3

In CUDA we can get to know about errors simply by checking return type of functions such as cudaMemcpy(), cudaMalloc() etc. which is cudaError_t with cudaSuccess. Is there any method available in JCuda to check error for functions such as cuMemcpyHtoD(), cuMemAlloc(), cuLaunchKernel() etc.

krishna
  • 413
  • 2
  • 10
  • 25

1 Answers1

4

First of all, the methods of JCuda (should) behave exactly like the corresponding CUDA functions: They return an error code in form of an int. These error codes are also defined in...

and are the same error codes as in the respective CUDA library.

All these classes additionally have a static method called stringFor(int) - for example, cudaError#stringFor(int) and CUresult#stringFor(int). These methods return a human-readable String representation of the error code.

So you could do manual error checks, for example, like this:

int error = someCudaFunction();
if (error != 0= {
    System.out.println("Error code "+error+": "+cudaError.stringFor(error));
}

which might print something like

Error code 10: cudaErrorInvalidDevice

But...

...the error checks may be a hassle. You might have noticed in the CUDA samples that NVIDIA introduced some macros that simplify the error checks. And similarly, I added optional exception checks for JCuda: All the libraries offer a static method called setExceptionsEnabled(boolean). When calling

JCudaDriver.setExceptionsEnabled(true);

then all subsequent method calls for the Driver API will automatically check the method return values, and throw a CudaException when there was any error.

(Note that this method exists separately for all libraries. E.g. the call would be JCublas.setExceptionsEnabled(true) when using JCublas)

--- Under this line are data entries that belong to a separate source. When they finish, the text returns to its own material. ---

theorem answers_execClose {src} : Answers (execClose src s) (Keeps s) :=
  answers_onRx (fun _ _ => keeps_ite (keeps_headerAck (keeps_refl _)) (keeps_ite (keeps_dropFlow (keeps_headerAck
    (keeps_refl _))) (keeps_headerAck (keeps_refl _))))

theorem answers_execHello {link verified} : Answers (execHello link verified s) (Keeps s) := by
  unfold execHello
  dsimp only
  refine answers_onRx ?_
  intro _ _
  refine keeps_ite (keeps_refl _) ?_
  refine keeps_ite (keeps_sendHello (keeps_setLink (keeps_refl _))) ?_
  refine keeps_ite ?_ (keeps_linkDown (keeps_refl _))
  split
  · rename_i e
    exact keeps_fst (keeps_loadPair (keeps_onVault (keeps_refl _) (fusesStay_refl _))) e
  · rename_i e
    exact keeps_linkKeyFailed (keeps_fst (keeps_loadPair (keeps_onVault (keeps_refl _) (fusesStay_refl _))) e)

theorem answers_execKeyx {link} : Answers (execKeyx link s) (Keeps s) := by
  unfold execKeyx
  refine answers_onRx ?_
  intro _ _
  refine keeps_ite (keeps_headerAck (keeps_refl _)) ?_
  refine keeps_ite ?_ ?_
  · refine keeps_ite ?_ (keeps_headerAck (keeps_refl _))
    refine keeps_ite ?_ (keeps_setLink (keeps_headerAck (keeps_refl _)))
    split
    · rename_i e
      exact keeps_fst (keeps_loadPair (keeps_headerAck (keeps_refl _))) e
    · rename_i e
      exact keeps_linkKeyFailed (keeps_fst (keeps_loadPair (keeps_headerAck (keeps_refl _))) e)
  · refine keeps_ite ?_ (keeps_ite (keeps_sendKeyx (keeps_headerAck (keeps_refl _))) (keeps_headerAck (keeps_refl _)))
    split
    · rename_i e
      exact keeps_sendKeyx (keeps_fst (keeps_loadPair (keeps_headerAck (keeps_refl _))) e)
    · rename_i e
      exact keeps_linkKeyFailed (keeps_fst (keeps_loadPair (keeps_headerAck (keeps_refl _))) e)

theorem answers_execPcsLock {link} : Answers (execPcsLock link s) (Keeps s) :=
  answers_taken (keeps_train (keeps_demand (keeps_setLink (keeps_refl _))))

theorem answers_execPcsLockLoss {link} : Answers (execPcsLockLoss link s) (Keeps s) :=
  answers_taken (keeps_linkDown (keeps_setLink (keeps_refl _)))

theorem answers_execLinkSilenceTimeout {link} : Answers (execLinkSilenceTimeout link s) (Keeps s) :=
  answers_taken (keeps_linkDown (keeps_refl _))

theorem answers_execHoldDownEnd {link} : Answers (execHoldDownEnd link s) (Keeps s) :=
  answers_taken (keeps_train (keeps_setLink (keeps_refl _)))

theorem answers_execHelloRepeat {link} : Answers (execHelloRepeat link s) (Keeps s) :=
  answers_taken (keeps_sendHello (keeps_refl _))

theorem answers_execKeyxRepeat {link} : Answers (execKeyxRepeat link s) (Keeps s) :=
  answers_taken (keeps_sendKeyx (keeps_refl _))

theorem answers_execProbeInterval {link} : Answers (execProbeInterval link s) (Keeps s) :=
  answers_taken (keeps_drainForward (keeps_putFrame (keeps_refl _)))

theorem answers_execOldKeyRetire {link} : Answers (execOldKeyRetire link s) (Keeps s) :=
  answers_taken (keeps_setLink (keeps_refl _))

theorem answers_execOpenRepeat {peer} : Answers (execOpenRepeat peer s) (Keeps s) := by
  unfold execOpenRepeat
  split
  · exact answers_next (keeps_refl _)
  · exact answers_taken (keeps_ite (keeps_sendOpen (keeps_refl _)) (keeps_enterFlow (keeps_refl _)))

theorem answers_execAckDelay {peer} : Answers (execAckDelay peer s) (Keeps s) := by
  unfold execAckDelay
  split
  · exact answers_next (keeps_refl _)
  · exact answers_taken (keeps_sendAck (keeps_refl _))

theorem answers_execRetransmitTimeout {peer seq} : Answers (execRetransmitTimeout peer seq s) (Keeps s) := by
  unfold execRetransmitTimeout
  split
  · exact answers_next (keeps_refl _)
  · exact answers_next (keeps_transmit (keeps_refl _))

theorem answers_execSprayEnter {peer} : Answers (execSprayEnter peer s) (Keeps s) := by
  unfold execSprayEnter
  split
  · exact answers_next (keeps_refl _)
  · exact answers_taken (keeps_setFlow (keeps_refl _))

theorem answers_execOrderedReturn {peer} : Answers (execOrderedReturn peer s) (Keeps s) := by
  unfold execOrderedReturn
  split
  · exact answers_next (keeps_refl _)
  · exact answers_taken (keeps_setFlow (keeps_refl _))

theorem answers_execFlowIdleClose {peer} : Answers (execFlowIdleClose peer s) (Keeps s) :=
  answers_taken (keeps_closeFlow (keeps_refl _))

theorem answers_execFlowUnreachableTimeout {peer} : Answers (execFlowUnreachableTimeout peer s) (Keeps s) :=
  answers_taken (keeps_killFlow (keeps_refl _))

theorem answers_execForwardQueueTimeout {a1} : Answers (execForwardQueueTimeout a1 s) (Keeps s) := by
  unfold execForwardQueueTimeout
  split
  · exact answers_next (keeps_refl _)
  · exact answers_taken (keeps_dropForward (keeps_onSw (keeps_refl _)))

theorem answers_execKeyDeriveLink {c} : Answers (execKeyDeriveLink c s) (Keeps s) := by
  unfold execKeyDeriveLink
  refine answers_runInstr ?_
  split
  · exact keeps_ite (keeps_retire (keeps_refl _)) (keeps_ite (keeps_retire (keeps_refl _)) (keeps_await (keeps_refl _)
      (fun _ => keeps_foldl (fun _ _ => keeps_startRekey (keeps_refl _)) (keeps_onQm (keeps_refl _)))))
  · exact keeps_refl _

end Sys2Proof.Standing
end

section
/-! What the operations of the model's Requests part keep. -/

namespace Sys2Proof.Standing

open Sys2Proof.Machine Sys2Proof.Safety

variable {s t u : State}

theorem keeps_frameClaim {f} (k : Keeps s t) : Keeps s (frameClaim t f) :=
  keeps_foldl (fun _ _ => keeps_takePlace (keeps_refl _)) k

theorem keeps_frameLeaves {f} (k : Keeps s t) : Keeps s (frameLeaves t f) :=
  keeps_foldl (fun _ _ => keeps_redeem (keeps_refl _)) k

theorem answers_perform {src seq ftype eff} (hf : ∀ x r, Keeps x (eff x r)) : Answers (perform s src seq ftype eff) (Keeps
    s) := by
  unfold perform
  split
  · exact answers_next (keeps_refl s)
  · exact answers_ite (answers_next (keeps_refl s)) (answers_ite (answers_next (keeps_frameClaim (keeps_refl s)))
      (answers_next (keeps_frameLeaves ((keeps_oweCredit (keeps_onSw (keeps_refl s))).trans (hf _ _)))))

theorem keeps_countRefusal {a} (k : Keeps s t) : Keeps s (countRefusal t a) := by
  unfold countRefusal
  split
  · exact keeps_refuseRemote k
  · exact k

theorem keeps_refuseFrame {f st} (k : Keeps s t) : Keeps s (refuseFrame t f st) :=
  keeps_ite (keeps_sendRdata (keeps_countRefusal k)) (keeps_sendResp (keeps_countRefusal k))

theorem keeps_frameTimeout {src seq} (k : Keeps s t) : Keeps s (frameTimeout t src seq) := by
  unfold frameTimeout
  split
  · exact keeps_dropTickets k
  · exact keeps_ite (keeps_sendRdata (keeps_oweCredit (keeps_onSw (keeps_dropTickets k)))) (keeps_sendResp
      (keeps_oweCredit (keeps_onSw (keeps_dropTickets k))))

theorem keeps_onRequest {f need n align ok eff} (k : Keeps s t) (hf : ∀ h c, Keeps s (eff h c)) :
    Keeps s (onRequest t f need n align ok eff) := by
  unfold onRequest
  split
  · exact hf _ _
  · exact keeps_refuseFrame k
  · exact keeps_refuseFrame k

theorem keeps_writeLines {f need rangeOk ks} (k : Keeps s t) : Keeps s (writeLines t f need rangeOk ks) := by
  unfold writeLines
  exact keeps_onRequest k (fun _ _ => keeps_ite (keeps_countPerformed (keeps_foldl_fst (fun _ _ => keeps_homeWrite
    (keeps_refl _)) k)) (keeps_sendResp (keeps_foldl_fst (fun _ _ => keeps_homeWrite (keeps_refl _)) k)))

theorem answers_execWrite {src seq} : Answers (execWrite src seq s) (Keeps s) :=
  answers_perform (fun _ _ => keeps_writeLines (keeps_refl _))

theorem answers_execWritep {src seq} : Answers (execWritep src seq s) (Keeps s) :=
  answers_perform (fun _ _ => keeps_writeLines (keeps_refl _))

theorem answers_execReduceFrame {src seq} : Answers (execReduceFrame src seq s) (Keeps s) := by
  unfold execReduceFrame
  refine answers_perform ?_
  intro _ _
  split
  · exact keeps_writeLines (keeps_refl _)
  · exact keeps_writeLines (keeps_refl _)

theorem answers_execAtom {src seq} : Answers (execAtom src seq s) (Keeps s) :=
  answers_perform (fun _ _ => keeps_onRequest (keeps_refl _) (fun _ _ => keeps_ite (keeps_countPerformed (keeps_sendResp
    (keeps_homeWrite (keeps_refl _)))) (keeps_sendResp (keeps_homeWrite (keeps_refl _)))))

theorem answers_execRead {src seq} : Answers (execRead src seq s) (Keeps s) :=
  answers_perform (fun _ _ => keeps_onRequest (keeps_refl _) (fun _ _ => keeps_ite (keeps_countPerformed (keeps_sendRdata
    (keeps_foldl_fst (fun _ _ => keeps_homeRead (keeps_refl _)) (keeps_refl _)))) (keeps_sendRdata (keeps_foldl_fst (fun _
    _ => keeps_homeRead (keeps_refl _)) (keeps_refl _)))))

theorem keeps_cancelWait {n src srcHive target} (k : Keeps s t) : Keeps s (cancelWait t n src srcHive target) := by
  unfold cancelWait
  refine keeps_ite (keeps_onQm k) ?_
  split
  · exact keeps_countPerformed (keeps_onQm k)
  · exact keeps_onQm k

theorem answers_execWaitFrame {src seq} : Answers (execWaitFrame src seq s) (Keeps s) :=
  answers_perform (fun _ _ => keeps_ite (keeps_countPerformed (keeps_cancelWait (keeps_refl _))) (keeps_fenceOp
    (keeps_refl _)))

theorem keeps_answer {f data} (k : Keeps s t) (hf : ∀ x y, Keeps x (data x y)) : Keeps s (answer t f data) := by
  unfold answer
  dsimp only
  split
  · exact keeps_onSw (keeps_countPerformed k)
  · exact keeps_endTxn (keeps_ite ((keeps_countPerformed k).trans (hf _ _)) (keeps_countPerformed k))

theorem answers_execRdata {src seq} : Answers (execRdata src seq s) (Keeps s) := by
  unfold execRdata
  refine answers_perform ?_
  intro _ _
  refine keeps_answer (keeps_refl _) ?_
  intro _ _
  split
  · exact keeps_foldl (fun _ _ => keeps_keepData (keeps_refl _)) (keeps_refl _)
  · exact keeps_refl _

theorem answers_execResp {src seq} : Answers (execResp src seq s) (Keeps s) := by
  unfold execResp
  refine answers_perform ?_
  intro _ _
  refine keeps_answer (keeps_refl _) ?_
  intro _ _
  split
  · exact keeps_keepData (keeps_refl _)
  · exact keeps_refl _

end Sys2Proof.Standing
end

section
/-! What the operations of the model's Brood part keep. -/

namespace Sys2Proof.Standing

open Sys2Proof.Machine Sys2Proof.Safety

variable {s t u : State}

theorem keeps_spareRecord {cls group unit phys cause} (k : Keeps s t) : Keeps s (spareRecord t cls group unit phys cause)
    :=
  keeps_logErr k

theorem keeps_onWay {group way retire_} (k : Keeps s t) : Keeps s (onWay t group way retire_) :=
  keeps_onXl k

theorem keeps_switchUnit {cls group unit} (k : Keeps s t) : Keeps s (switchUnit t cls group unit) := by
  unfold switchUnit
  split
  · exact keeps_onWay k
  · exact keeps_linkDown k
  · exact k

theorem keeps_retireUnit {cls group unit} (k : Keeps s t) : Keeps s (retireUnit t cls group unit) := by
  unfold retireUnit
  refine keeps_spareRecord ?_
  split
  · exact keeps_setMover k
  · exact keeps_onWay k
  · exact keeps_setSlot k
  · exact keeps_setLink (keeps_linkDown k)
  · exact k

theorem keeps_swapDone {cls group unit spare} (k : Keeps s t) : Keeps s (swapDone t cls group unit spare) :=
  keeps_spareRecord (keeps_switchUnit (keeps_onBr k))

theorem keeps_drainMover {m spare chan} (k : Keeps s t) : Keeps s (drainMover t m spare chan) := by
  unfold drainMover
  exact keeps_onBr (keeps_setMover k)

theorem keeps_keeperSwap {cls group unit} (k : Keeps s t) : Keeps s (keeperSwap t cls group unit) := by
  unfold keeperSwap
  refine keeps_ite k ?_
  split
  · exact keeps_retireUnit k
  · exact keeps_ite (keeps_ite (keeps_drainMover k) k) (keeps_swapDone k)

theorem answers_execSpareSwap {c} : Answers (execSpareSwap c s) (Keeps s) := by
  unfold execSpareSwap
  refine answers_runInstr ?_
  split
  · refine keeps_ite (keeps_retire (keeps_refl _)) ?_
    refine keeps_ite (keeps_retire (keeps_refl _)) ?_
    split
    · exact keeps_retire (keeps_retireUnit (keeps_refl _))
    · exact keeps_ite (keeps_await (keeps_refl _) (fun _ => keeps_drainMover (keeps_onQm (keeps_refl _)))) (keeps_retire
        (keeps_swapDone (keeps_refl _)))
  · exact keeps_refl _

theorem keeps_endSwapJob {chan st} (k : Keeps s t) : Keeps s (endSwapJob t chan st) := by
  unfold endSwapJob
  split
  · exact keeps_retire (keeps_onQm k)
  · exact k

theorem keeps_homeGoes (k : Keeps s t) : Keeps s (homeGoes t) :=
  keeps_onward (keeps_wakeLines (keeps_foldl (fun _ _ => keeps_arrive (keeps_refl _)) (keeps_onPr k id)))

theorem answers_execHomeSideSwitch {m} : Answers (execHomeSideSwitch m s) (Keeps s) := by
  unfold execHomeSideSwitch
  split
  · exact answers_next (keeps_refl _)
  · exact answers_taken (keeps_homeGoes (keeps_setMover (keeps_refl _)))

The samples usually enable exception checks right at the beginning of the main method. And I'd recommend to also do this, at least during the development phase. As soon as it is clear that the program does not contain any errors, one could disable the exceptions, but there's hardly a reason to do so: They conveniently offer clear information about which error occurred, whereas otherwise, the calls may fail silently.

Marco13
  • 53,703
  • 9
  • 80
  • 159